The price is the amount of payment received in exchange for a product or service. Discount is the reduction in price from the original price. We can calculate discount by dividing the discounted price by the original price, and multiplying the result by 100 to convert it to a percentage.
Why discount is important?
The importance of discount is paramount specially in the present market scenario. With the stiff competition prevailing in the economy, almost every business is offering discounts to the consumer to entice them to make purchases despite market conditions. Here are some common reasons why offering a discount is a good idea:
- Offers and discounts are a great way to increase sales and gain new customers.
- Discounts are not only offered to reduce the price of a product, but to increase your sales and to increase interest in your product.
- Discounts can be offered on a wide range of things, from a simple percentage off, to free shipping and handling.
- Offering discounts is a great way to gain new customers, as they can be offered at the point of sale, or even online.
What are the disadvantages of discounts?
Many people regard discounts as the best way to increase their sales.
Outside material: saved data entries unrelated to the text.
@[simp] theorem Dev.putWord_sink (d : Dev) (r : Reg) (i w : Nat) (x : Nat) : (d.putWord r i w).sink x = d.sink x := by
  simp only [Dev.sink, Dev.putWord_bl]
@[simp] theorem Dev.put_sink (d : Dev) (f : Field) (v i : Nat) (x : Nat) : (d.put f v i).sink x = d.sink x := by
  simp only [Dev.sink, Dev.put_bl]
@[simp] theorem Dev.putShadow_sink (d : Dev) (f : Field) (v i : Nat) (x : Nat) : (d.putShadow f v i).sink x = d.sink x := by
  simp only [Dev.sink, Dev.putShadow_bl]
@[simp] theorem Dev.flag_sink (d : Dev) (f : Field) (b : Bool) (i : Nat) (x : Nat) : (d.flag f b i).sink x = d.sink x := by
  simp only [Dev.sink, Dev.flag_bl]
@[simp] theorem Dev.inc_sink (d : Dev) (f : Field) (i n : Nat) (x : Nat) : (d.inc f i n).sink x = d.sink x := by
  simp only [Dev.sink, Dev.inc_bl]
@[simp] theorem Dev.incSat_sink (d : Dev) (f : Field) (i n : Nat) (x : Nat) : (d.incSat f i n).sink x = d.sink x := by
  simp only [Dev.sink, Dev.incSat_bl]
@[simp] theorem Dev.raise_sink (d : Dev) (e : Event) (k : Nat) (x : Nat) : (d.raise e k).sink x = d.sink x := by
  simp only [Dev.sink, Dev.raise_bl]
@[simp] theorem Dev.raiseIf_sink (d : Dev) (c : Bool) (e : Event) (k : Nat) (x : Nat) : (d.raiseIf c e k).sink x = d.sink x := by
  simp only [Dev.sink, Dev.raiseIf_bl]
@[simp] theorem Dev.putWord_boost (d : Dev) (r : Reg) (i w : Nat) (x : Nat) : (d.putWord r i w).boost x = d.boost x := by
  simp only [Dev.boost, Dev.putWord_bl]
@[simp] theorem Dev.put_boost (d : Dev) (f : Field) (v i : Nat) (x : Nat) : (d.put f v i).boost x = d.boost x := by
  simp only [Dev.boost, Dev.put_bl]
@[simp] theorem Dev.putShadow_boost (d : Dev) (f : Field) (v i : Nat) (x : Nat) : (d.putShadow f v i).boost x = d.boost x := by
  simp only [Dev.boost, Dev.putShadow_bl]
@[simp] theorem Dev.flag_boost (d : Dev) (f : Field) (b : Bool) (i : Nat) (x : Nat) : (d.flag f b i).boost x = d.boost x := by
  simp only [Dev.boost, Dev.flag_bl]
@[simp] theorem Dev.inc_boost (d : Dev) (f : Field) (i n : Nat) (x : Nat) : (d.inc f i n).boost x = d.boost x := by
  simp only [Dev.boost, Dev.inc_bl]
@[simp] theorem Dev.incSat_boost (d : Dev) (f : Field) (i n : Nat) (x : Nat) : (d.incSat f i n).boost x = d.boost x := by
  simp only [Dev.boost, Dev.incSat_bl]
@[simp] theorem Dev.raise_boost (d : Dev) (e : Event) (k : Nat) (x : Nat) : (d.raise e k).boost x = d.boost x := by
  simp only [Dev.boost, Dev.raise_bl]
@[simp] theorem Dev.raiseIf_boost (d : Dev) (c : Bool) (e : Event) (k : Nat) (x : Nat) : (d.raiseIf c e k).boost x = d.boost x := by
  simp only [Dev.boost, Dev.raiseIf_bl]
@[simp] theorem Dev.putWord_ic (d : Dev) (r : Reg) (i w : Nat) (x : Nat) : (d.putWord r i w).ic x = d.ic x := by
  simp only [Dev.ic, Dev.putWord_bl]
@[simp] theorem Dev.put_ic (d : Dev) (f : Field) (v i : Nat) (x : Nat) : (d.put f v i).ic x = d.ic x := by
  simp only [Dev.ic, Dev.put_bl]
@[simp] theorem Dev.putShadow_ic (d : Dev) (f : Field) (v i : Nat) (x : Nat) : (d.putShadow f v i).ic x = d.ic x := by
  simp only [Dev.ic, Dev.putShadow_bl]
@[simp] theorem Dev.flag_ic (d : Dev) (f : Field) (b : Bool) (i : Nat) (x : Nat) : (d.flag f b i).ic x = d.ic x := by
  simp only [Dev.ic, Dev.flag_bl]
@[simp] theorem Dev.inc_ic (d : Dev) (f : Field) (i n : Nat) (x : Nat) : (d.inc f i n).ic x = d.ic x := by
  simp only [Dev.ic, Dev.inc_bl]
@[simp] theorem Dev.incSat_ic (d : Dev) (f : Field) (i n : Nat) (x : Nat) : (d.incSat f i n).ic x = d.ic x := by
  simp only [Dev.ic, Dev.incSat_bl]
@[simp] theorem Dev.raise_ic (d : Dev) (e : Event) (k : Nat) (x : Nat) : (d.raise e k).ic x = d.ic x := by
  simp only [Dev.ic, Dev.raise_bl]
@[simp] theorem Dev.raiseIf_ic (d : Dev) (c : Bool) (e : Event) (k : Nat) (x : Nat) : (d.raiseIf c e k).ic x = d.ic x := by
  simp only [Dev.ic, Dev.raiseIf_bl]
@[simp] theorem Dev.putWord_dale (d : Dev) (r : Reg) (i w : Nat) (x : Nat) : (d.putWord r i w).dale x = d.dale x := by
  simp only [Dev.dale, Dev.putWord_sched]
@[simp] theorem Dev.put_dale (d : Dev) (f : Field) (v i : Nat) (x : Nat) : (d.put f v i).dale x = d.dale x := by
  simp only [Dev.dale, Dev.put_sched]
@[simp] theorem Dev.putShadow_dale (d : Dev) (f : Field) (v i : Nat) (x : Nat) : (d.putShadow f v i).dale x = d.dale x := by
  simp only [Dev.dale, Dev.putShadow_sched]
@[simp] theorem Dev.flag_dale (d : Dev) (f : Field) (b : Bool) (i : Nat) (x : Nat) : (d.flag f b i).dale x = d.dale x := by
  simp only [Dev.dale, Dev.flag_sched]
@[simp] theorem Dev.inc_dale (d : Dev) (f : Field) (i n : Nat) (x : Nat) : (d.inc f i n).dale x = d.dale x := by
  simp only [Dev.dale, Dev.inc_sched]
@[simp] theorem Dev.incSat_dale (d : Dev) (f : Field) (i n : Nat) (x : Nat) : (d.incSat f i n).dale x = d.dale x := by
  simp only [Dev.dale, Dev.incSat_sched]
@[simp] theorem Dev.raise_dale (d : Dev) (e : Event) (k : Nat) (x : Nat) : (d.raise e k).dale x = d.dale x := by
  simp only [Dev.dale, Dev.raise_sched]
@[simp] theorem Dev.raiseIf_dale (d : Dev) (c : Bool) (e : Event) (k : Nat) (x : Nat) : (d.raiseIf c e k).dale x = d.dale x := by
  simp only [Dev.dale, Dev.raiseIf_sched]
@[simp] theorem Dev.putWord_wp (d : Dev) (r : Reg) (i w : Nat) (x : Nat) : (d.putWord r i w).wp x = d.wp x := by
  simp only [Dev.wp, Dev.putWord_wall]
@[simp] theorem Dev.put_wp (d : Dev) (f : Field) (v i : Nat) (x : Nat) : (d.put f v i).wp x = d.wp x := by
  simp only [Dev.wp, Dev.put_wall]
@[simp] theorem Dev.putShadow_wp (d : Dev) (f : Field) (v i : Nat) (x : Nat) : (d.putShadow f v i).wp x = d.wp x := by
  simp only [Dev.wp, Dev.putShadow_wall]
@[simp] theorem Dev.flag_wp (d : Dev) (f : Field) (b : Bool) (i : Nat) (x : Nat) : (d.flag f b i).wp x = d.wp x := by
  simp only [Dev.wp, Dev.flag_wall]
@[simp] theorem Dev.inc_wp (d : Dev) (f : Field) (i n : Nat) (x : Nat) : (d.inc f i n).wp x = d.wp x := by
  simp only [Dev.wp, Dev.inc_wall]
@[simp] theorem Dev.incSat_wp (d : Dev) (f : Field) (i n : Nat) (x : Nat) : (d.incSat f i n).wp x = d.wp x := by
  simp only [Dev.wp, Dev.incSat_wall]
@[simp] theorem Dev.raise_wp (d : Dev) (e : Event) (k : Nat) (x : Nat) : (d.raise e k).wp x = d.wp x := by
  simp only [Dev.wp, Dev.raise_wall]
@[simp] theorem Dev.raiseIf_wp (d : Dev) (c : Bool) (e : Event) (k : Nat) (x : Nat) : (d.raiseIf c e k).wp x = d.wp x := by
  simp only [Dev.wp, Dev.raiseIf_wall]
@[simp] theorem Dev.putWord_port (d : Dev) (r : Reg) (i w : Nat) (x : Nat) : (d.putWord r i w).port x = d.port x := by
  simp only [Dev.port, Dev.putWord_rx]
@[simp] theorem Dev.put_port (d : Dev) (f : Field) (v i : Nat) (x : Nat) : (d.put f v i).port x = d.port x := by
  simp only [Dev.port, Dev.put_rx]
@[simp] theorem Dev.putShadow_port (d : Dev) (f : Field) (v i : Nat) (x : Nat) : (d.putShadow f v i).port x = d.port x := by
  simp only [Dev.port, Dev.putShadow_rx]
@[simp] theorem Dev.flag_port (d : Dev) (f : Field) (b : Bool) (i : Nat) (x : Nat) : (d.flag f b i).port x = d.port x := by
  simp only [Dev.port, Dev.flag_rx]
@[simp] theorem Dev.inc_port (d : Dev) (f : Field) (i n : Nat) (x : Nat) : (d.inc f i n).port x = d.port x := by
  simp only [Dev.port, Dev.inc_rx]
@[simp] theorem Dev.incSat_port (d : Dev) (f : Field) (i n : Nat) (x : Nat) : (d.incSat f i n).port x = d.port x := by
  simp only [Dev.port, Dev.incSat_rx]
@[simp] theorem Dev.raise_port (d : Dev) (e : Event) (k : Nat) (x : Nat) : (d.raise e k).port x = d.port x := by
  simp only [Dev.port, Dev.raise_rx]
@[simp] theorem Dev.raiseIf_port (d : Dev) (c : Bool) (e : Event) (k : Nat) (x : Nat) : (d.raiseIf c e k).port x = d.port x := by
  simp only [Dev.port, Dev.raiseIf_rx]
@[simp] theorem Dev.raised_setCp (d : Dev) (g : CpState → CpState) (e : Event) (k : Nat) : (d.setCp g).raised e k = d.raised e k := rfl
@[simp] theorem Dev.raised_setNv (d : Dev) (g : NvState → NvState) (e : Event) (k : Nat) : (d.setNv g).raised e k = d.raised e k := rfl
@[simp] theorem Dev.raised_setTap (d : Dev) (g : TapState → TapState) (e : Event) (k : Nat) : (d.setTap g).raised e k = d.raised e k := rfl
@[simp] theorem Dev.raised_setMgmt (d : Dev) (g : MgmtState → MgmtState) (e : Event) (k : Nat) : (d.setMgmt g).raised e k = d.raised e k := rfl
@[simp] theorem Dev.raised_setBoot (d : Dev) (g : BootState → BootState) (e : Event) (k : Nat) : (d.setBoot g).raised e k = d.raised e k := rfl
@[simp] theorem Dev.raised_setPwr (d : Dev) (g : PwrState → PwrState) (e : Event) (k : Nat) : (d.setPwr g).raised e k = d.raised e k := rfl
@[simp] theorem Dev.raised_setScan (d : Dev) (g : ScanState → ScanState) (e : Event) (k : Nat) : (d.setScan g).raised e k = d.raised e k := rfl
@[simp] theorem Dev.raised_setPseq (d : Dev) (g : PseqState → PseqState) (e : Event) (k : Nat) : (d.setPseq g).raised e k = d.raised e k := rfl
@[simp] theorem Dev.raised_updWall (d : Dev) (g : WallState → WallState) (e : Event) (k : Nat) : (d.updWall g).raised e k = d.raised e k := rfl
@[simp] theorem Dev.raised_setWp (d : Dev) (p : Nat) (g : WPort → WPort) (e : Event) (k : Nat) : (d.setWp p g).raised e k = d.raised e k := rfl
@[simp] theorem Dev.raised_setDale (d : Dev) (p : Nat) (g : DaleState → DaleState) (e : Event) (k : Nat) : (d.setDale p g).raised e k = d.raised e k := rfl
@[simp] theorem Dev.raised_setSink (d : Dev) (p : Nat) (g : SinkState → SinkState) (e : Event) (k : Nat) : (d.setSink p g).raised e k = d.raised e k := rfl
@[simp] theorem Dev.raised_setBoost (d : Dev) (p : Nat) (g : BoostState → BoostState) (e : Event) (k : Nat) : (d.setBoost p g).raised e k = d.raised e k := rfl
@[simp] theorem Dev.raised_setIc (d : Dev) (p : Nat) (g : IcState → IcState) (e : Event) (k : Nat) : (d.setIc p g).raised e k = d.raised e k := rfl
@[simp] theorem Dev.raised_setPort (d : Dev) (p : Nat) (g : PortState → PortState) (e : Event) (k : Nat) :
    (d.setPort p g).raised e k = d.raised e k := by
  unfold Dev.setPort; split <;> rfl
end Sys2Proof.Machine
end

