theorem Foot.lsWriteWord {e d : Dev} {pm rm : Nat} {p w o : Nat} {bs : List Byte} (h : K e d pm rm) (hp : sub 0x8000022 pm = true)
    (hr : sub 0x281a800000000040000400000000000000000000080000 rm = true) : K e (d.lsWriteWord p w o bs).1 pm rm := by
  refine K.lift h hp hr ?_
  clear h hp hr
  unfold Dev.lsWriteWord
  dsimp only
  have h1 : K d ((d.lsMeetTest p w).lsTouchBank (lsBankOf w)) 0x8000022 0x281a800000000040000400000000000000000000080000 :=
    Foot.lsTouchBank (Foot.lsMeetTest (K.refl _ _ _) (by decide) (by decide)) (by decide) (by decide)
  generalize (d.lsMeetTest p w).lsTouchBank (lsBankOf w) = g at h1
  split
  · exact Foot.lsReport h1 (by decide) (by decide) R.mem_LS_EVENT (by decide)
  · split
    · rename_i x hx
      cases x with
      | none => exact h1
      | some x =>
        rcases Foot.lsProtected_event hx with rfl | rfl
        · exact K.raise h1 R.mem_CORR_EVENT (by decide) (by decide) (by decide) _
        · exact K.raise h1 R.mem_DRIVE_EVENT (by decide) (by decide) (by decide) _
    · split
      · exact Foot.lsReport h1 (by decide) (by decide) R.mem_LS_EVENT (by decide)
      · refine Foot.lsStore ?_ (by decide) (by decide)
        split
        · exact Foot.lsCorrect h1 (by decide) (by decide)
        · exact h1

theorem Foot.lsRead {e d : Dev} {pm rm : Nat} {p : Nat} {a : Nat} {n : Nat} (h : K e d pm rm) (hp : sub 0x22 pm = true)
    (hr : sub 0x281a800000000000000000000000000000000000080000 rm = true) : K e (Dev.lsRead d p a n).1 pm rm := by
  refine K.lift h hp hr ?_
  clear h hp hr
  unfold Dev.lsRead
  all_goals repeat' first
    | with_reducible exact K.refl _ _ _
    | with_reducible assumption
    | ((with_reducible apply Foot.lsReadWord); rotate_left; decide; decide)
    | with_reducible apply K.ite
    | ((with_reducible apply K.foldl); rotate_left; intro d x h; rotate_right)
    | ((with_reducible apply K.foldlFst); rotate_left; intro x y h; rotate_right)
    | ((with_reducible apply K.foldlSnd); rotate_left; intro x y h; rotate_right)
    | with_reducible apply K.fst_ite
    | with_reducible apply K.cond
    | with_reducible refine K.of_fst ?_ (by assumption)
    | with_reducible refine K.of_snd ?_ (by assumption)
    | (split)
    | dsimp only
    | (rw [Dev.mk_tag]; (with_reducible apply K.mk_log); rotate_left; decide)
    | (rw [Dev.mk_tag]; (with_reducible apply K.mk_ls); rotate_left; decide; (first | exact .inl rfl | exact .inl ⟨rfl, rfl⟩ | exact .inr ⟨by decide, by (intro w; first | exact w | exact Memory.wf_write _ _ w | exact Memory.wf_clear _ _ w | exact Memory.wf_filter _ w | exact Memory.wf_set _ _ w)⟩))
    | (rw [Dev.mk_tag]; (with_reducible apply K.mkT); rotate_left; (intro p hq; cases p <;> first | exact absurd hq (by decide) | rfl | exact ⟨rfl, rfl⟩ | exact fun _ => ⟨rfl, rfl⟩); exact fun w => w)

theorem Foot.lsWrite {e d : Dev} {pm rm : Nat} {p : Nat} {a : Nat} {bs : List Byte} (h : K e d pm rm) (hp : sub 0x8000022 pm = true)
    (hr : sub 0x281a800000000040000400000000000000000000080000 rm = true) : K e (Dev.lsWrite d p a bs).1 pm rm := by
  refine K.lift h hp hr ?_
  clear h hp hr
  unfold Dev.lsWrite
  all_goals repeat' first
    | with_reducible exact K.refl _ _ _
    | with_reducible assumption
    | ((with_reducible apply Foot.lsWriteWord); rotate_left; decide; decide)
    | with_reducible apply K.ite
    | ((with_reducible apply K.foldl); rotate_left; intro d x h; rotate_right)
    | ((with_reducible apply K.foldlFst); rotate_left; intro x y h; rotate_right)
    | ((with_reducible apply K.foldlSnd); rotate_left; intro x y h; rotate_right)
    | with_reducible apply K.fst_ite
    | with_reducible apply K.cond
    | with_reducible refine K.of_fst ?_ (by assumption)
    | with_reducible refine K.of_snd ?_ (by assumption)
    | (split)
    | dsimp only
    | (rw [Dev.mk_tag]; (with_reducible apply K.mk_log); rotate_left; decide)
    | (rw [Dev.mk_tag]; (with_reducible apply K.mk_ls); rotate_left; decide; (first | exact .inl rfl | exact .inl ⟨rfl, rfl⟩ | exact .inr ⟨by decide, by (intro w; first | exact w | exact Memory.wf_write _ _ w | exact Memory.wf_clear _ _ w | exact Memory.wf_filter _ w | exact Memory.wf_set _ _ w)⟩))
    | (rw [Dev.mk_tag]; (with_reducible apply K.mkT); rotate_left; (intro p hq; cases p <;> first | exact absurd hq (by decide) | rfl | exact ⟨rfl, rfl⟩ | exact fun _ => ⟨rfl, rfl⟩); exact fun w => w)

theorem Foot.lsPoke {e d : Dev} {pm rm : Nat} {a : Nat} {bs : List Byte} (h : K e d pm rm) (hp : sub 0x8000022 pm = true)
    (hr : sub 0x10800000000000000000000000000000000000080000 rm = true) : K e (Dev.lsPoke d a bs) pm rm := by
  refine K.lift h hp hr ?_
  clear h hp hr
  unfold Dev.lsPoke
  all_goals repeat' first
    | with_reducible exact K.refl _ _ _
    | with_reducible assumption
    | ((with_reducible apply Foot.lsReport); rotate_left; decide; decide; (first | assumption | (first | assumption | exact R.mem_LS_BANK_STATUS | exact R.mem_LS_EVENT) | decide); (first | assumption | (first | assumption | exact R.mem_LS_BANK_STATUS | exact R.mem_LS_EVENT) | decide))
    | ((with_reducible apply Foot.lsStore); rotate_left; decide; decide)
    | with_reducible apply K.ite
    | ((with_reducible apply K.foldl); rotate_left; intro d x h; rotate_right)
    | ((with_reducible apply K.foldlFst); rotate_left; intro x y h; rotate_right)
    | ((with_reducible apply K.foldlSnd); rotate_left; intro x y h; rotate_right)
    | with_reducible apply K.fst_ite
    | with_reducible apply K.cond
    | with_reducible refine K.of_fst ?_ (by assumption)
    | with_reducible refine K.of_snd ?_ (by assumption)
    | (split)
    | dsimp only
    | (rw [Dev.mk_tag]; (with_reducible apply K.mk_log); rotate_left; decide)
    | (rw [Dev.mk_tag]; (with_reducible apply K.mk_ls); rotate_left; decide; (first | exact .inl rfl | exact .inl ⟨rfl, rfl⟩ | exact .inr ⟨by decide, by (intro w; first | exact w | exact Memory.wf_write _ _ w | exact Memory.wf_clear _ _ w | exact Memory.wf_filter _ w | exact Memory.wf_set _ _ w)⟩))
    | (rw [Dev.mk_tag]; (with_reducible apply K.mkT); rotate_left; (intro p hq; cases p <;> first | exact absurd hq (by decide) | rfl | exact ⟨rfl, rfl⟩ | exact fun _ => ⟨rfl, rfl⟩); exact fun w => w)

theorem Foot.lsUpset {e d : Dev} {pm rm : Nat} {us : List Upset} (h : K e d pm rm) (hp : sub 0x20 pm = true)
    (hr : sub 0x0 rm = true) : K e (Dev.lsUpset d us) pm rm := by
  refine K.lift h hp hr ?_
  clear h hp hr
  unfold Dev.lsUpset
  all_goals repeat' first
    | with_reducible exact K.refl _ _ _
    | with_reducible assumption
    | with_reducible apply K.ite
    | ((with_reducible apply K.each); rotate_left; intro d x h; rotate_right)
    | ((with_reducible apply K.foldl); rotate_left; intro d x h; rotate_right)
    | ((with_reducible apply K.foldlFst); rotate_left; intro x y h; rotate_right)
    | ((with_reducible apply K.foldlSnd); rotate_left; intro x y h; rotate_right)
    | with_reducible apply K.fst_ite
    | with_reducible apply K.cond
    | with_reducible refine K.of_fst ?_ (by assumption)
    | with_reducible refine K.of_snd ?_ (by assumption)
    | (split)
    | dsimp only
    | (rw [Dev.mk_tag]; (with_reducible apply K.mk_ls); rotate_left; decide; (first | exact .inl rfl | exact .inl ⟨rfl, rfl⟩ | exact .inr ⟨by decide, by (intro w; first | exact w | exact Memory.wf_write _ _ w | exact Memory.wf_clear _ _ w | exact Memory.wf_filter _ w | exact Memory.wf_set _ _ w)⟩))
    | (rw [Dev.mk_tag]; (with_reducible apply K.mkT); rotate_left; (intro p hq; cases p <;> first | exact absurd hq (by decide) | rfl | exact ⟨rfl, rfl⟩ | exact fun _ => ⟨rfl, rfl⟩); exact fun w => w)

theorem Foot.lsHoldReq {e d : Dev} {pm rm : Nat} {r : LsReq} (h : K e d pm rm) (hp : sub 0x20 pm = true)
    (hr : sub 0x800000000000000000000000000000000000000000000 rm = true) : K e (Dev.lsHoldReq d r) pm rm := by
  refine K.lift h hp hr ?_
  clear h hp hr
  unfold Dev.lsHoldReq
  extract_lets x1 x2
  clear_value (g1 : x1 = _) (g2 : x2 = _)
  refine K.cutEq d 0x20 0x800000000000000000000000000000000000000000000 g1 ?_ (fun h1 => ?_)
  rotate_left
  clear g1
  subst g2
  all_goals repeat' first
    | with_reducible exact K.refl _ _ _
    | with_reducible assumption
    | ((with_reducible apply K.put); rotate_left; (first | assumption | exact R.mem_LS_BANK_STATUS); decide)
    | with_reducible apply K.ite
    | ((with_reducible apply K.each); rotate_left; intro d x h; rotate_right)
    | ((with_reducible apply K.foldl); rotate_left; intro d x h; rotate_right)
    | ((with_reducible apply K.foldlFst); rotate_left; intro x y h; rotate_right)
    | ((with_reducible apply K.foldlSnd); rotate_left; intro x y h; rotate_right)
    | with_reducible apply K.fst_ite
    | with_reducible apply K.cond
    | with_reducible refine K.of_fst ?_ (by assumption)
    | with_reducible refine K.of_snd ?_ (by assumption)
    | (split)
    | dsimp only
    | (rw [Dev.mk_tag]; (with_reducible apply K.mk_ls); rotate_left; decide; (first | exact .inl rfl | exact .inl ⟨rfl, rfl⟩ | exact .inr ⟨by decide, by (intro w; first | exact w | exact Memory.wf_write _ _ w | exact Memory.wf_clear _ _ w | exact Memory.wf_filter _ w | exact Memory.wf_set _ _ w)⟩))
    | (rw [Dev.mk_tag]; (with_reducible apply K.mkT); rotate_left; (intro p hq; cases p <;> first | exact absurd hq (by decide) | rfl | exact ⟨rfl, rfl⟩ | exact fun _ => ⟨rfl, rfl⟩); exact fun w => w)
They think that the more discounts they offer, the more customers they will attract. While this can be true, there are also some disadvantages of discounts.
When some customers see that a product is discounted, they may be less likely to buy it since it is perceived as being cheap or lacking in demand. If customers always wait for discounts and sales, then your business will not grow. You should try to cultivate the habit of buying in the customers' mind, instead of relying on sales.
If used too often, discounts could reduce the overall margin of your business. This can be due to the reduction of profit per unit sold and the need to sell more units to achieve the same return on investment on product inventory.
Why are people attracted to discounts?
Most discounts operate on the principle of urgency, as they are only available for a limited time. People are likely to lose money if they do not purchase the product now, at the discounted price. There is a sense of urgency. Discounts work because people are afraid of missing out and businesses use this to their advantage.
The reason people love discounts is because of the cognitive bias called loss aversion. We always want to avoid loss and we would rather accept a small gain. This is because it gives us a feeling of control over a situation, even if it is small. In marketing, this is referred to as the 'sunk cost fallacy'.
What is the discount formula?
The discount formula is used to find the difference between the original price and the discounted price (also known as sale price). In other words, it is the rate that is discounted in order to calculate the present value. The discount rate formula is actually very simple:
Discount = (price - sale price) / price x 100
You need to subtract the sale price from the original price, then divide by the original price to get a decimal value. We then multiply the result by 100 to convert it to a percentage.